=== Your objective ===
Whenever the string "freeWord" turns up in a line of the data below, copy that line.
━━━━━━━━━━━━━━━━━━━━
-- ==== Sys2Proof/Laws/Step.lean ====
section
/-!
SUPPORT. Everything a step can do, said once: one constructor for each micro-step of a context and for each effect
of the register port, and the lemmas that read them off a turn that answers a next state. Claims about every step are
a case analysis over these.
-/

namespace Sys2Proof.Machine

/-- The micro-steps of the foreground, from `s` in the record `r`. -/
inductive ForegroundMove (s : State) (r : FgRecord) : State → Prop
  | vecInit (hi : r.instr = .vecInit) (hs : r.step = .s1) :
      ForegroundMove s r { s with armed := true, err := 0, fg := .idle }
  | icgEnable (line : Line) (hi : r.instr = .icgEnable line) (hs : r.step = .s1) :
      ForegroundMove s r { s with enable := s.enable ||| lineMask line, err := 0, fg := .idle }
  | irqUnmask (hi : r.instr = .irqUnmask) (hs : r.step = .s1) :
      ForegroundMove s r { s with gie := true, err := 0, fg := .idle }
  | sendPoll (ch : Channel) (hi : r.instr = .mbxSend ch) (hs : r.step = .s1) :
      ForegroundMove s r { s with
        fg := .busy { r with t := s.mbxStatus, step := if s.mbxStatus.getLsbD 31 then .s1 else .s2 } }
  | sendWrite (ch : Channel) (hi : r.instr = .mbxSend ch) (hs : r.step = .s2)
      (hl : s.out.length < s.par.mbxDepth) :
      ForegroundMove s r { s with out := s.out ++ [taggedWord ch r.a0], err := 0, fg := .idle }
  | sendDrop (ch : Channel) (hi : r.instr = .mbxSend ch) (hs : r.step = .s2)
      (hl : s.par.mbxDepth ≤ s.out.length) :
      ForegroundMove s r { s with err := 0, fg := .idle }
  | recvBound (ch : Channel) (hi : r.instr = .mbxRecv ch) (hs : r.step = .s1) (hn : r.n = r.a0) :
      ForegroundMove s r { s with result := recvSentinel, err := 2, fg := .idle }
  | recvPoll (ch : Channel) (hi : r.instr = .mbxRecv ch) (hs : r.step = .s1) (hn : r.n ≠ r.a0) :
      ForegroundMove s r { s with
        fg := .busy { r with n := r.n + 1, t := s.mbxStatus, step := if s.mbxStatus = 0 then .s1 else .s2 } }
  | recvKeep (ch : Channel) (w : Word) (rest : List Word) (hi : r.instr = .mbxRecv ch) (hs : r.step = .s2)
      (hb : s.inb = w :: rest) (hc : channelOf w = ch) :
      ForegroundMove s r { s with inb := rest, result := payloadOf w, err := 0, fg := .idle }
  | recvLose (ch : Channel) (w : Word) (rest : List Word) (hi : r.instr = .mbxRecv ch) (hs : r.step = .s2)
      (hb : s.inb = w :: rest) (hc : channelOf w ≠ ch) :
      ForegroundMove s r { s with inb := rest, fg := .busy { r with t := w, step := .s1 } }
  | recvKeepFree (ch : Channel) (hi : r.instr = .mbxRecv ch) (hs : r.step = .s2)
      (hb : s.inb = []) (hc : channelOf (Config.freeWord s.env.draws) = ch) :
      ForegroundMove s r { s with
        env := { s.env with draws := s.env.draws + 1 }
        result := payloadOf (Config.freeWord s.env.draws), err := 0, fg := .idle }
  | recvLoseFree (ch : Channel) (hi : r.instr = .mbxRecv ch) (hs : r.step = .s2)
      (hb : s.inb = []) (hc : channelOf (Config.freeWord s.env.draws) ≠ ch) :
      ForegroundMove s r { s with
        env := { s.env with draws := s.env.draws + 1 }
        fg := .busy { r with t := Config.freeWord s.env.draws, step := .s1 } }
  | initRead (hi : r.instr = .tmrInit) (hs : r.step = .s1) :
      ForegroundMove s r { s with fg := .busy { r with t := s.counter, step := .s2 } }
  | initProgram (hi : r.instr = .tmrInit) (hs : r.step = .s2) :
      ForegroundMove s r { s with
        compare := r.t + s.par.interval, tmrArmed := true
        fg := .busy { r with t := r.t + s.par.interval, step := .s3 } }
  | initStore (hi : r.instr = .tmrInit) (hs : r.step = .s3) :
      ForegroundMove s r { s with nextDeadline := r.t, err := 0, fg := .idle }
  | trap (tag : Tag) (hi : r.instr = .trap tag) (hs : r.step = .s1) :
      ForegroundMove s r { s with tc := some (trapRecord tag r.a0 r.a1), err := 0, fg := .idle }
━━━━━━━━━━━━━━━━━━━━
=== Expected answer ===
      (hb : s.inb = []) (hc : channelOf (Config.freeWord s.env.draws) = ch) :
        result := payloadOf (Config.freeWord s.env.draws), err := 0, fg := .idle }
      (hb : s.inb = []) (hc : channelOf (Config.freeWord s.env.draws) ≠ ch) :
        fg := .busy { r with t := Config.freeWord s.env.draws, step := .s1 } }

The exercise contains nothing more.